Уистен Хью Оден

 

1907–1973

 

(Перевод Владимира Гандельсмана)

 

 

ОСЕНЬ РИМА

 

Дождит. Волна о пристань бьёт.

На пустыре, отстав

от пассажиров, спит состав.

В пещерах – всякий сброд.

 

Вечерних одеяний сонм.

По сточным трубам вниз

бежит фискал, пугая крыс,

за злостным должником.

 

Магический обряд – и храм

продажных жриц уснул,

а в храме муз поэт к стихам

возвышенным прильнул.

 

Катон моралью послужить

готовится стране.

Но мускулистой матросне

охота жрать и пить.

 

Покуда цезарь пьян в любви,

на блёклом бланке клерк

выводит: «Службу не-на-ви...»

Жуть.

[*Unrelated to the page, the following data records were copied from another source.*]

/-- CTXOP_SET_TRANSPORT_RING (R393 op 9): a ring header is 64-byte aligned (R396); an address that is none is refused
(log 55). -/
def execCtxopSetTransportRing (s : State) : Res :=
  match s.input with
  | .command c => .next <| s.onCtx c fun s asid _ =>
      let va := s.host.ctxaddr.toNat
      if vaAt va 64 then (s.modCtx asid fun x => { x with ring := some va }, 0) else (s, 1)
  | _ => .next s

/-- CTXOP_INVALIDATE (R23, R393 op 10): CTXSTAT stays busy until no access translated with an old entry is outstanding, and
result 0 is set then. -/
def execCtxopInvalidate (s : State) : Res :=
  match s.input with
  | .command c =>
    let k := c.index.toNat
    let va := s.host.ctxaddr.toNat
    let kind : InvKind := if k = 0 then .all else if k = 1 then .asid c.asid.toNat else if k = 2 then .page c.asid.toNat va else .gpage va
    .next <|
      if s.host.busy ∨ 4 ≤ k then s.serve fun s => (s, 1)
      else
        let t := s.invalidate23 kind .host
        State.invalsDone { t with host := { t.host with busy := true } }
  | _ => .next s

/-- CTXOP_UNDEFINED (R393): op 0 and ops 11 to 15. -/
def execCtxopUndefined (s : State) : Res :=
  match s.input with
  | .command _ => .next (s.serve fun s => (s, 1))
  | _ => .next s

/-- NTFBASE_WRITE (R394): bits 51:16 and EN are kept; held notifications are written once the ring is in use. -/
def execNtfbaseWrite (s : State) : Res :=
  match s.input with
  | .reg off v => .next <|
    if off ≠ 0x200 then s else
    State.flushNotes s.held.length { s with host := { s.host with ntfbase := v &&& 0x000FFFFFFFFF0001#64 } }
  | _ => .next s

/-- NTFTAIL_WRITE (R394). -/
def execNtftailWrite (s : State) : Res :=
  match s.input with
  | .reg off v => .next <|
    if off ≠ 0x210 then s else
    State.flushNotes s.held.length { s with host := { s.host with ntftail := v.toNat } }
  | _ => .next s

/-- PWRCAP_WRITE (R392, R401): 0, or a value clamped to 1,000 to 4,000. -/
def execPwrcapWrite (s : State) : Res :=
  match s.input with
  | .reg off v => .next <|
    if off ≠ 0x300 then s else
    { s with host := { s.host with pwrcap := if v = 0 then 0 else BitVec.ofNat 64 (min 4000 (max 1000 v.toNat)) } }
  | _ => .next s

/-- Target of a host window slice (Table 1-10). -/
def sliceTarget (v : BitVec 64) : Nat := bitsOf v.toNat 30 22 * 2 ^ 30

/-- HWSL_WRITE (R36): a TARGET outside device memory leaves EN clear; reserved bits are 0. -/
def execHwslWrite (s : State) : Res :=
  match s.input with
  | .reg off v => .next <|
    if off < 0x20000 ∨ 0x20200 ≤ off ∨ off % 8 ≠ 0 then s else
    let v := v &&& 0x000FFFFFC0000003#64
    let v := if isDeviceMem (sliceTarget v) then v else v &&& ~~~ 1#64
    { s with host := { s.host with hwsl := tset s.host.hwsl ((off - 0x20000) / 8) v } }
  | _ => .next s

/-- What a BAR0 register reads as (Table 18-1); one that is written only, or none, as the module answers, which the spec does not
say. -/
def State.readRegister (s : State) (off : Nat) : BitVec 64 :=
  let h := s.host
  if off = 0 then Config.ident
  else if off = 0x110 then BitVec.ofNat 64 ((if h.busy then 1 else 0) + 256 * h.result.toNat)
  else if off = 0x200 then h.ntfbase
  else if off = 0x208 then BitVec.ofNat 64 h.ntfhead
  else if off = 0x210 then BitVec.ofNat 64 h.ntftail
  else if off = 0x300 then h.pwrcap
  else if 0x20000 ≤ off ∧ off < 0x20200 ∧ off % 8 = 0 then (tget h.hwsl ((off - 0x20000) / 8)).getD 0
  else if off = 0x20200 then h.hwdrop
  else if 0x100000 ≤ off ∧ off < 0x200000 ∧ off % 16 = 0 then (tget h.peers ((off - 0x100000) / 16)).getD 0
  else Config.registerRead off

/-- REGISTER_WRITE (Table 18-1): CTXADDR and PEERn; a write of a register that is read only, or of none, has no effect. A read of
a register, for which the opcode table has no step of its own, is answered by this one. -/
def execRegisterWrite (s : State) : Res :=
  match s.input with
  | .reg off v => .next <|
    if off = 0x100 then { s with host := { s.host with ctxaddr := v } }
    else if 0x100000 ≤ off ∧ off < 0x200000 ∧ off % 16 = 0 then
      { s with host := { s.host with
        peers := tset s.host.peers ((off - 0x100000) / 16) (v &&& 0x800FFFFFFFFFFFFF#64) } }
    else s
  | .regRead off => .next { s with out := s.out ++ [Out.completion (bytesLE 8 (s.readRegister off).toNat)] }
  | _ => .next s

/-- The slice register that maps a window offset, and the physical address (R36); none outside the window. -/
def State.windowAt (s : State) (off : Nat) : Option (BitVec 64 × Nat) :=
  if off < 2 ^ 36 then
    let v := (tget s.host.hwsl (off / 2 ^ 30)).getD 0
    some (v, sliceTarget v + off % 2 ^ 30)
  else none

/-- HOST_WINDOW_READ (R37): performed at the home slice, or Unsupported Request from a disabled slice. -/
def execHostWindowRead (s : State) : Res :=
  match s.input with
  | .two off n => .next <| match s.windowAt off with
    | none => s
    | some (v, pa) =>
      if v.getLsbD 0 then
        let r := s.homeRead pa n
        { r.1 with out := r.1.out ++ [Out.completion r.2] }
      else { s with out := s.out ++ [Out.unsupported] }
  | _ => .next s

/-- HOST_WINDOW_WRITE (R37, R38): performed at home slices once earlier posted writes are visible everywhere; a write of a
disabled slice, or of one without WE, is dropped and counted. -/
def execHostWindowWrite (s : State) : Res :=
  match s.input with
  | .hostWrite off bytes => .next <| match s.windowAt off with
    | none => s
    | some (v, pa) =>
      if v.getLsbD 0 ∧ v.getLsbD 1 then s.deliverInv.homeWrite .outside pa bytes
      else { s with host := { s.host with hwdrop := s.host.hwdrop + 1 } }
  | _ => .next s

/-- HOST_WINDOW_ATOMIC (R392): an RMW at the home slice at system scope. A slice that is disabled or without WE, and a
misaligned address, answer Unsupported Request (log 56). -/
def execHostWindowAtomic (s : State) : Res :=
  match s.input with
  | .hostAtomic off op wide a b => .next <| match s.windowAt off with
    | none => s
    | some (v, pa) =>
      let n : Nat := if wide then 8 else 4
      if ¬ v.getLsbD 0 ∨ ¬ v.getLsbD 1 ∨ pa % n ≠ 0 then { s with out := s.out ++ [Out.unsupported] }
      else
        let m := 2 ^ (8 * n)
        let r := s.deliverInv.homeNat pa n
        let s := r.1.homeWrite .outside pa (bytesLE n (BusOp.apply op r.2 (a.toNat % m) (b.toNat % m)))
        { s with out := s.out ++ [Out.completion (bytesLE n r.2)] }
  | _ => .next s

end Sys2Proof.Machine
end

Ум его померк.

 

У краснолапых птичек, в их

заботах о птенцах, –

ни страсти, ни гроша, – в зрачках

знобь улиц городских.

 

А где-то там – оленей дых.

Огромных полчищ бег

по золотому мху вдоль рек

стремителен и тих.

 

 

ЩИТ АХИЛЛЕСА

 

Взглянула: ветвь оливы

                        и мрамор городов?

морей упрямых гривы

                        и караван судов?

Нет: гибельно и пусто

                        под небом из свинца, –

хоть и была искусна

                        работа кузнеца.

 

Равнина выжженная, голая, все соки

из почвы выжаты, – ни острия осоки,

ни признаков жилья, ни крошки пищи,

как серые, без содержанья, строки,

толпятся тыщи,

нет, миллионы портупей, сапог и глаз, –

и ждут в недвижности, когда пробьёт их час.

 

Безликий голос в воздухе висит

и гарантирует без выраженья

успех похода; ли́ца, что гранит:

ни радости, ни возраженья;

колонна за колонной, пыль движенья,

под верой изнурясь, туда, где вскоре

лик смысла исказит гримаса горя.

 

Взглянула: ритуальный

                        плач? белые цветы

на агнце для закланья?

                        священные труды?

Нет: там, где свет алтарный

                        сиять бы мог, мерцал

палящий день кустарный,

                        закованный в металл.

 

Колючей проволокой обнесён пустырь,

сквозь дрёму гоготнут над анекдотом

старши́ны, караульный-нетопырь

исходит пóтом

и несколько зевак глазеют – ктó там

ведёт троих? куда? не к тем ли трём столбам?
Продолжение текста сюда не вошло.